H0: no association with either trait in the region
H1: association with trait 1 only
H2: association with trait 2 only
H3: both traits are associated, but have different single causal variants
H4: both traits are associated and share the same single causal variant
The second step calculates log Bayes factors for each of these global hypotheses by summing the log Bayes factors for all corresponding variant-level hypotheses. Finally, standard combination of Bayes factors with prior probabilities of each hypothesis allows us to calculate posterior probabilities. A full exposition of these steps are found in [3]. Note that the per-SNP Bayes factors relate closely to fine mapping, because they are proportional to fine mapping posterior probabilities of causality under a single causal variant assumption [4]. Thus we can calculate fine mapping posterior probabilities from the single trait Bayes factors, or from the coloc Bayes factors if we are sufficiently convinced of H4 to produce probabilities that combine information from both traits.
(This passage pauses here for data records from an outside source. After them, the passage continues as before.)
/-- What a MOV from a code reads: EVPEND under 0x75, zero under a reserved code (R188). -/
def CoreSt.readCode (x : CoreSt) (ctr : Nat) (evpend : Word) (code : Nat) : Word :=
  match codeDest x.rrb code with
  | some t => x.readW ctr 32 t
  | none => if code = 0x75 then evpend else 0

/-- DB or the immediate of formats A and N (R190). -/
def CoreSt.operandB (x : CoreSt) (ctr : Nat) (w : Word) : Word :=
  if bit w 12 then BitVec.ofInt 32 (fldS w 11 0) else x.readD ctr 33 (fld w 5 0)

/-- The value LDI writes (R190); none for HF = 0b11. -/
def ldiValue (old w : Word) : Option Word :=
  let imm := fld w 15 0
  match fld w 17 16 with
  | 0 => some (BitVec.ofInt 32 (fldS w 15 0))
  | 1 => some (word imm)
  | 2 => some (setFld old 31 16 imm)
  | _ => none

/-- A result of the CT slot and its flag in flight. -/
def ctFlights (due : Nat) (t : Dest) (v : BitVec 80) (flag : Option Nat) : List Flight :=
  { due := due, dest := t, val := v } :: (match flag with
    | some i => [{ due := due, dest := .flag i, val := 1 }]
    | none => [])

/-- The results of the CT slot but for its control operations, all of latency 1 (R143, R191). -/
def CoreSt.ctResults (x : CoreSt) (ctr : Nat) (evpend w : Word) : List Flight :=
  let due := x.issued + 1
  let op := ctOp w
  let s := bit w 25
  let dd := Dest.d (physReg x.rrb (fld w 24 19))
  if (0x01 ≤ op ∧ op ≤ 0x0F) ∨ op = 0x13 ∨ op = 0x15 then
    let (v, f) := alu op s x.rnd (x.readD ctr 32 (fld w 18 13)) (x.operandB ctr w)
    ctFlights due dd (v.setWidth 80) f
  else if op = 0x10 then
    match codeDest x.rrb (fld w 24 18) with
    | some t => ctFlights due t ((x.readCode ctr evpend (fld w 17 11)).setWidth 80) none
    | none => []
  else if op = 0x11 then
    match codeDest x.rrb (fld w 24 18) with
    | some t => match ldiValue (x.readW ctr 32 t) w with
      | some v => ctFlights due t (v.setWidth 80) none
      | none => []
    | none => []
  else if op = 0x12 then
    let (v, f) := extract x.frac s x.rnd (fld w 15 14) (x.read ctr 34 (.a (fld w 18 16)))
    ctFlights due dd (v.setWidth 80) (if f then some 3 else none)
  else if op = 0x14 then
    ctFlights due dd ((BitVec.ofInt 32 (expA (x.read ctr 34 (.a (fld w 18 16))))).setWidth 80) none
  else if op = 0x16 then
    let (v, f) := norm 80 (-80) 79 s x.rnd (x.read ctr 34 (.a (fld w 21 19))) (x.operandB ctr w).toInt
    ctFlights due (.a (fld w 24 22)) v (if f then some 4 else none)
  else []

/-- Whether COND holds of DC (R193). -/
def condHolds (cond : Nat) (v : Word) : Bool :=
  match cond with
  | 0 => true
  | 1 => v == 0
  | 2 => v != 0
  | 3 => decide (v.toInt < 0)
  | 4 => decide (0 ≤ v.toInt)
  | 5 => decide (0 < v.toInt)
  | 6 => decide (v.toInt ≤ 0)
  | _ => false

/-! What a bundle holds. -/

/-- A reserved opcode or format of the CT slot (R175, R188, R190, R191, R193, R194). -/
def ctReserved (w : Word) : Bool :=
  let op := ctOp w
  let codeBad (n : Nat) : Bool := decide (0x76 ≤ n)
  if op = 0x10 then codeBad (fld w 24 18) || codeBad (fld w 17 11)
  else if op = 0x11 then codeBad (fld w 24 18) || fld w 17 16 == 3
  else if op = 0x18 ∨ op = 0x19 then fld w 24 22 == 7
  else if op = 0x1C ∨ op = 0x1D then fld w 21 12 == 0
  else if op = 0x30 ∨ op = 0x31 then decide (6 ≤ fld w 2 0)
  else op == 0x17 || op == 0x1E || op == 0x1F || (0x22 ≤ op && op ≤ 0x2F) || 0x35 ≤ op

/-- Whether a slot of the bundle holds an operation (R174, R177, R181, R191). -/
def Bundle.empty (b : Bundle) : Bool :=
  macOp b.ma == 0 && macOp b.mb == 0 && ctOp b.ct == 0 && lsFmt b.ls == 0 && !bit b.ls 29 && !bit b.ls 14

/-- Whether a slot of the bundle makes a Steward raise ILLEGAL (R162, R175). -/
def Bundle.illegal (b : Bundle) : Bool :=
  8 ≤ macOp b.ma || macOp b.mb != 0 || ctReserved b.ct || ctOp b.ct == 0x20 || ctOp b.ct == 0x21

end Sys2Proof.Machine
end

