-- ==== Sys2Proof/Machine/Cores.lean ====
section
/-! DEFINITION. The cores' commands (R152, R156 to R173): results, holds, run commands, releases, the register window,
exceptions and interrupts. The operations of the slots stand in Machine/MacOps.lean, LsOps.lean and CtOps.lean. -/

namespace Sys2Proof.Machine

/-! Results and holds. -/

/-- Results reach their destinations (R143): those the next bundle can read; else, while the core drains, those of
one bundle more; else those that a bundle of four NOPs brings nearer. -/
def Dev.resultDelivery (k : Nat) (d : Dev) : Dev :=
  let x := d.chip.core k
  let y := x.deliver
  if y.flight.length < x.flight.length then d.chipOp (fun c => c.setCore k y)
  else if x.drain ≠ .none then d.chipOp (fun c => c.setCore k { x with issued := x.issued + 1 }.deliver)
  else match d.nextBundle k with
    | some b =>
      if b.empty then
        ((d.chipOp (fun c => c.endWaiti k)).issue k).chipOp (fun c => c.setCore k (c.core k).deliver)
      else d
    | none => d

def execResultDelivery (c : CoreId) (s : State) : Host.Outcome State Fault Refusal :=
  s.onDev (Dev.resultDelivery (coreNum c))

/-- The awaited event bit is set: it is cleared and the core goes on (R158). -/
def Chip.eventWaitEnd (k : Nat) (c : Chip) : Chip :=
  match (c.core k).hold with
  | .event e => if c.rdb (Reg.MEC_EVPEND k) e then (c.wrb (Reg.MEC_EVPEND k) e false).coreUnhold k else c
  | _ => c

def execEventWaitEnd (c : CoreId) (s : State) : Host.Outcome State Fault Refusal :=
  s.onChip (Chip.eventWaitEnd (coreNum c))

/-! End of tick, halts, steps. -/

/-- MECn_CYCLES and MECn_CYC_MAX at the end of the tick program (R171): 20 bits, the lower ones of a count that has more
(DESIGN CHOICE, log entry 129). -/
def Chip.mecCycles (c : Chip) (k : Nat) : Chip :=
  let n := ((c.core k).age + c.ecyc) % 2 ^ 20
  (c.stat (Reg.MEC_CYCLES k) (word n)).stat (Reg.MEC_CYC_MAX k) (word (max (c.rd (Reg.MEC_CYC_MAX k)).toNat n))

/-- ENDT completes (R156, R160): ENDED in TICK mode, STOPPED with END in FREE mode. -/
def Chip.endtComplete (k : Nat) (c : Chip) : Chip :=
  let x := c.core k
  if x.drain = .endt ∧ c.coreState k = 1 then
    let c1 := (c.setCore k { x.deliverAll with drain := .none }).mecCycles k
    if c1.rdb (Reg.MEC_RUNCTL k) 0 then (c1.setCoreState k 0).irq (pgCore k) 0 else c1.setCoreState k 2
  else c

def execEndtComplete (c : CoreId) (s : State) : Host.Outcome State Fault Refusal :=
  s.onChip (Chip.endtComplete (coreNum c))

/-- A bundle at the breakpoint halts the core before it issues (R160). -/
def Chip.breakpoint (k : Nat) (c : Chip) : Chip :=
  if c.canIssue k && c.atBreak k then
    let c1 := c.endWaiti k
    ((c1.setCore k { (c1.core k).deliverAll with past := true }).setCoreState k 4).irq (pgCore k) 1
  else c

def execBreakpoint (c : CoreId) (s : State) : Host.Outcome State Fault Refusal :=
  s.onChip (Chip.breakpoint (coreNum c))

/-- The key of ENTRY and the bundle it names (R171, R173). -/
def Chip.entry (c : Chip) (k : Nat) : Nat :=
  if isSteward k then c.rdf (Reg.ST_ENTRY (k - 32)) 31 4 else c.rdf (Reg.MEC_ENTRY k) 11 0
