/-- A reset that reaches page AESn (R354). -/
def Chip.resetAes (n : Nat) (c : Chip) : Chip := ((c.resetPage (pgAES n)).setAes n aesReset).aesSilent n

/-! ASRC. -/

/-- Group `g`. -/
def Chip.asrcSt (c : Chip) (g : Nat) : AsrcSt := look asrcReset c.asrc g
def Chip.setAsrc (c : Chip) (g : Nat) (x : AsrcSt) : Chip := { c with asrc := put c.asrc g x }

/-- Whether a group converts (R360). -/
def Chip.asrcOn (c : Chip) (g : Nat) : Bool := c.en pgASRC && c.rdb (Reg.ASRC_G_CFG g) 0

/-- A write of ASRC_Gg_CFG (R360). -/
def Chip.asrcCfgWrite (c : Chip) (g : Nat) (v : Word) : Chip :=
  let kind := fld v 2 1
  if c.rdb (Reg.ASRC_G_CFG g) 0 then c.err pgASRC 0x01 0
  else if bit v 0 && (decide (2 ≤ kind) || (kind == 0 && decide (4 ≤ fld v 7 4))) then
    (c.wr (Reg.ASRC_G_CFG g) (setBit (v &&& 0x3_1FF7) 0 false)).err pgASRC 0x02 0
  else c.wr (Reg.ASRC_G_CFG g) (v &&& 0x3_1FF7)

/-- A write of ASRC_Gg_Q (R360). -/
def Chip.asrcQWrite (c : Chip) (g : Nat) (v : Word) : Chip :=
  if c.rdb (Reg.ASRC_G_CFG g) 0 then c.err pgASRC 0x01 0 else c.wr (Reg.ASRC_G_Q g) (v &&& 0x3FF)

/-- Whether a ratio in Q8.24 lies between 1/8 and 8 (R349). -/
def ratioInRange (r : Word) : Bool := 2 ^ 21 ≤ r.toNat && r.toNat ≤ 2 ^ 27

/-- A group loses LOCK: its input is gone and it fades out, or its ratio is out of range, in which its outputs deliver zero
(R349). -/
def Chip.asrcUnlock (c : Chip) (g : Nat) (ratio : Word) : Chip :=
  let ok := ratioInRange ratio
  (((c.wr (Reg.ASRC_G_RATIO g) ratio).wrf (Reg.ASRC_G_STAT g) 1 0 (if ok then 0 else 2)).irq pgASRC (8 + g)).setAsrc g
    { c.asrcSt g with k := if ok then 0 else 32 }

/-- A group locks to a stable input (R349); a ratio out of range gives no LOCK, and ends one. -/
def Chip.asrcLock (g : Nat) (ratio : Word) (c : Chip) : Chip :=
  if !c.asrcOn g then c
  else
    let locked := c.rdb (Reg.ASRC_G_STAT g) 0
    if ratioInRange ratio then
      ((((c.wr (Reg.ASRC_G_RATIO g) ratio).wrf (Reg.ASRC_G_STAT g) 1 0 1).irqIf (!locked) pgASRC g)).setAsrc g
        (if locked then c.asrcSt g else { c.asrcSt g with fin := 0, k := 32 })
    else if locked then c.asrcUnlock g ratio
    else (c.wr (Reg.ASRC_G_RATIO g) ratio).wrb (Reg.ASRC_G_STAT g) 1 true

def execAsrcLock (g : Fin 8) (ratio : Word) (s : State) : Host.Outcome State Fault Refusal :=
  s.onChip (Chip.asrcLock g ratio)

/-- A group loses its input, or its ratio leaves the range (R349). -/
def Chip.asrcLockLoss (g : Nat) (ratio : Word) (c : Chip) : Chip :=
  if c.rdb (Reg.ASRC_G_STAT g) 0 then c.asrcUnlock g ratio else c

def execAsrcLockLoss (g : Fin 8) (ratio : Word) (s : State) : Host.Outcome State Fault Refusal :=
  s.onChip (Chip.asrcLockLoss g ratio)

/-- How many channels of a group have an input (R348). -/
def Chip.asrcInputs (c : Chip) (g : Nat) : Nat :=
  let v := c.rd (Reg.ASRC_G_CFG g)
  if fld v 2 1 = 0 then 2 else min 8 (c.sapSlots (fld v 7 4) - fld v 12 8)

/-- Whether the input of channel `k` of a group is zero: a receiver or a slot pair muted as non-audio (R342, R346), a slot
outside the mask (R336). -/
def Chip.asrcZero (c : Chip) (g k : Nat) : Bool :=
  let v := c.rd (Reg.ASRC_G_CFG g)
  let u := fld v 7 4
  let s := fld v 12 8 + k
  if fld v 2 1 = 0 then c.aesMuted u else c.rdb (Reg.SAP_NA_NOW u) (s / 2) || !c.inSlot u s

/-- For how many strobes an input of zero is still heard: twice the delay of the conversion (R349; DESIGN CHOICE, log entry
131). -/
def Chip.asrcTail (c : Chip) (g : Nat) : Nat := 2 * (48 * 2 ^ 24 / max 1 (c.rd (Reg.ASRC_G_RATIO g)).toNat + 3)

/-- The output word of channel `k` of a group at a strobe. The conversion is given by its figures alone: a converted
word is a free value (R349). -/
def Chip.asrcWord (c : Chip) (g k : Nat) : Word :=
  let x := c.asrcSt g
  if !c.asrcOn g then 0
  else if c.rdb (Reg.ASRC_G_STAT g) 0 then
    if k < c.asrcInputs g && decide (look 0 x.quiet k ≤ c.asrcTail g) then fadeIn (Config.freeBits 32 (c.freeCtr + k)) x.fin else 0
  else fadeOut (look 0 x.last k) x.k

/-- A group at a strobe (R337, R348, R349, R360): its frames start at the strobes themselves (log entry 131). -/
def Dev.asrcStrobe (g : Nat) (d : Dev) : Dev :=
  let c := d.chip
  if !c.asrcOn g then d
  else
    let ws := (List.range 8).map (c.asrcWord g)
    let x := c.asrcSt g
    let locked := c.rdb (Reg.ASRC_G_STAT g) 0
    let c1 := ws.zipIdx.foldl (fun c e => c.setSource (0x040 + 8 * g + e.2) e.1) c
    let c2 := { c1.setAsrc g
      { fin := min 32 (x.fin + 1), k := if locked then 32 else min 32 (x.k + 1)
        last := if locked then ws.zipIdx.map (fun e => (e.2, e.1)) else x.last
        quiet := (List.range 8).map (fun k => (k, if c.asrcZero g k then look 0 x.quiet k + 1 else 0)) }
      with freeCtr := c.freeCtr + 8 }
    let reg := (c.rd (Reg.ASRC_G_CFG g) &&& 0x3_0000) ||| (c.rd (Reg.ASRC_G_Q g) &&& 0x3FF)
    ({ d with chip := c2 } : Dev).inputFeed 5 (0x10 + g) reg c.firstFrame (c.rd Reg.TICK_START_SHORT) ws

/-- CTRL.EN of the ASRC (R360): cleared, every group stops, and LOCK with it. -/
def Chip.asrcEnable (on : Bool) (c : Chip) : Chip :=
  let c1 := c.wrb (Reg.CTRL pgASRC) 0 on
  if on then c1
  else
    let c2 := forUpTo 8 (fun g c =>
      (c.irqIf (c.rdb (Reg.ASRC_G_STAT g) 0) pgASRC (8 + g)).wr (Reg.ASRC_G_STAT g) 0) c1
    { c2 with asrc := [], patch := { c2.patch with src := drop (fun k => 0x040 ≤ k && k < 0x080) c2.patch.src } }

/-- ASRC_Gg_STAT as it reads (R360). -/
def Chip.asrcStatView (c : Chip) (g : Nat) : Word :=
  let x := c.asrcSt g
  setBit (c.rd (Reg.ASRC_G_STAT g)) 2 (x.fin < 32 || x.k < 32)

/-- A reset that reaches page ASRC (R354). -/
def Chip.resetAsrc (c : Chip) : Chip :=
  { c.resetPage pgASRC with
    asrc := []
    patch := { c.patch with src := drop (fun k => 0x040 ≤ k && k < 0x080) c.patch.src } }

end Sys2Proof.Machine
end

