/-- A pulse of the frame source at time `t`: the next FRAME_OUT pulse is due at t + OFS, for a negative OFS at the
predicted edge plus OFS; after a miss, once two edges have come. -/
def Chip.frameSource (t : Word) (c : Chip) : Chip :=
  let x := c.aster
  let es := (t :: x.edges).take 9
  let seen := x.seen + 1
  let ofs := c.frameOfs
  let ready := (!x.missed || decide (2 ≤ seen)) && (decide (0 ≤ ofs) || decide (2 ≤ es.length))
  let at' : Word := if 0 ≤ ofs then t + BitVec.ofInt 32 ofs else t + word (edgeSpacing es) + BitVec.ofInt 32 ofs
  let c1 := { c with aster := { x with
    edges := es, seen := seen, missed := x.missed && !ready, due := if ready then some at' else x.due } }
  (c1.wrb Reg.FRAME_STAT 0 ready).wrb Reg.FRAME_STAT 1 (decide (ofs < 0))

/-- The short time of the frame source's pulse: with SRC = 3 it is that of the last whole second of PTP time. -/
def Chip.frameTime (c : Chip) (t : Word) : Word :=
  if c.rdf Reg.FRAME_CFG 2 1 = 3 then c.now - c.tb.ns else t

def execFrameSourcePulse (t : Word) (s : State) : Host.Outcome State Fault Refusal :=
  s.onChip (fun c => c.frameSource (c.frameTime t))

/-- WIDTH of FRAME_OUT in ns; none while the pin is disabled. -/
def Chip.frameWidth (c : Chip) : Nat :=
  if c.rdb Reg.FRAME_CFG 0 then max 1 (c.rdf Reg.FRAME_CFG 15 8) * 1000 else 0

/-- FRAME_OUT emits its due pulse, on the pin where that is enabled. -/
def Chip.frameOut (c : Chip) : Chip :=
  match c.aster.due with
  | some t =>
    ({ c with aster := { c.aster with due := none, frameT := t }, clk := { c.clk with frame := c.frameWidth } }).startFrame
  | none => c

def execFrameOutPulse (s : State) : Host.Outcome State Fault Refusal := s.onChip Chip.frameOut

/-- A source pulse is missing: no further pulse until two edges have come again. -/
def Chip.frameMiss (c : Chip) : Chip :=
  (({ c with aster := { c.aster with missed := true, seen := 0, edges := [], due := none } }).wrb
    Reg.FRAME_STAT 0 false).irq pgASTER 8

def execFrameMiss (s : State) : Host.Outcome State Fault Refusal := s.onChip Chip.frameMiss

/-- A write of FRAME_CFG: a pulse on the pin ends; the edges of another source or of the other polarity are forgotten. -/
def Chip.frameCfgWrite (v : Word) (c : Chip) : Chip :=
  let w := v &&& 0xFF17
  let x := if (w &&& 0x16) = (c.rd Reg.FRAME_CFG &&& 0x16) then c.aster
    else { c.aster with edges := [], seen := 0, missed := false, due := none }
  ({ c with aster := x, clk := { c.clk with frame := 0 } }).wr Reg.FRAME_CFG w

/-- A write of PPS_OUT_CFG: the next pulse is a whole one. -/
def Chip.ppsCfgWrite (v : Word) (c : Chip) : Chip :=
  ({ c with clk := { c.clk with pps := 0 } }).wr Reg.PPS_OUT_CFG (v &&& 0xFF01)

/-- A reset that reaches page ASTER (R384): every output is disabled; the APLLs count on. -/
def Chip.resetAster (c : Chip) : Chip :=
  { c.resetPage pgASTER with aster := asterReset, clk := { c.clk with on := [], pps := 0, frame := 0 } }

end Sys2Proof.Machine
end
The single causal variant assumption implies that each pair of variants being causal for the two traits are mutually exclusive events. However, the assumption is unrealistic, as multiple causal variants may exist in proximity, which also challenges the definition of colocalisation as presented above as none of the global hypotheses encompass multiple causal variants. Alternative methods for colocalisation have been developed which do not make this assumption. eCAVIAR [5] uses the CAVIAR [6] approach (which accommodates multiple causal variants) to fine map each trait, and gives probabilities that any variant is causal for both traits as the product of the single trait causal probabilities. However, this treats causality at each trait as independent events, when there is abundant evidence that a SNP causal for one trait is more likely to be causal for another. Alternatively, HEIDI/SMR [7] uses a frequentist framework, treating the null hypothesis as colocalisation, and rejecting this when there is evidence against. Here, multiple causal variants are dealt with by requiring colocalisation across all causal variants in a region, and that the effects of each causal variant on the two traits is proportional. That is, if one causal variant has a two-fold greater effect on trait 1 compared to trait 2, then all other causal variants are assumed to also have a two-fold greater effect.
Unlike these, coloc works with a single pair of causal variants at a time, and explicitly allows incorporating any expectation that causal variant are likely to be shared through prior probabilities. In previous work, [3] we allowed for multiple causal variants in coloc by using conditional regression to distinguish lead variants, with the added requirement of supplying an LD matrix for the variants under test. Each pair of lead variants could be examined by a single coloc run, leading to multiple colocalisation comparisons. Thus, if trait 1 had two causal variants tagged by SNPs A and B and trait 2 had one, tagged by SNP C, we would conduct two colocalisation analyses, to ask whether A and C corresponded to a shared causal variant, and whether B and C corresponded to a shared causal variant. This allows the simple combination of log Bayes factors through summation, but explicitly assumes that data can be decomposed into layers corresponding to the causally distinct signals. The stepwise regression approach upon which conditioning is based is known generally to produce potentially unreliable results [8], a phenomenon that can be exacerbated by the extensive correlation between genetic variants caused by LD [9]. Thus, this solution remains unsatisfactory.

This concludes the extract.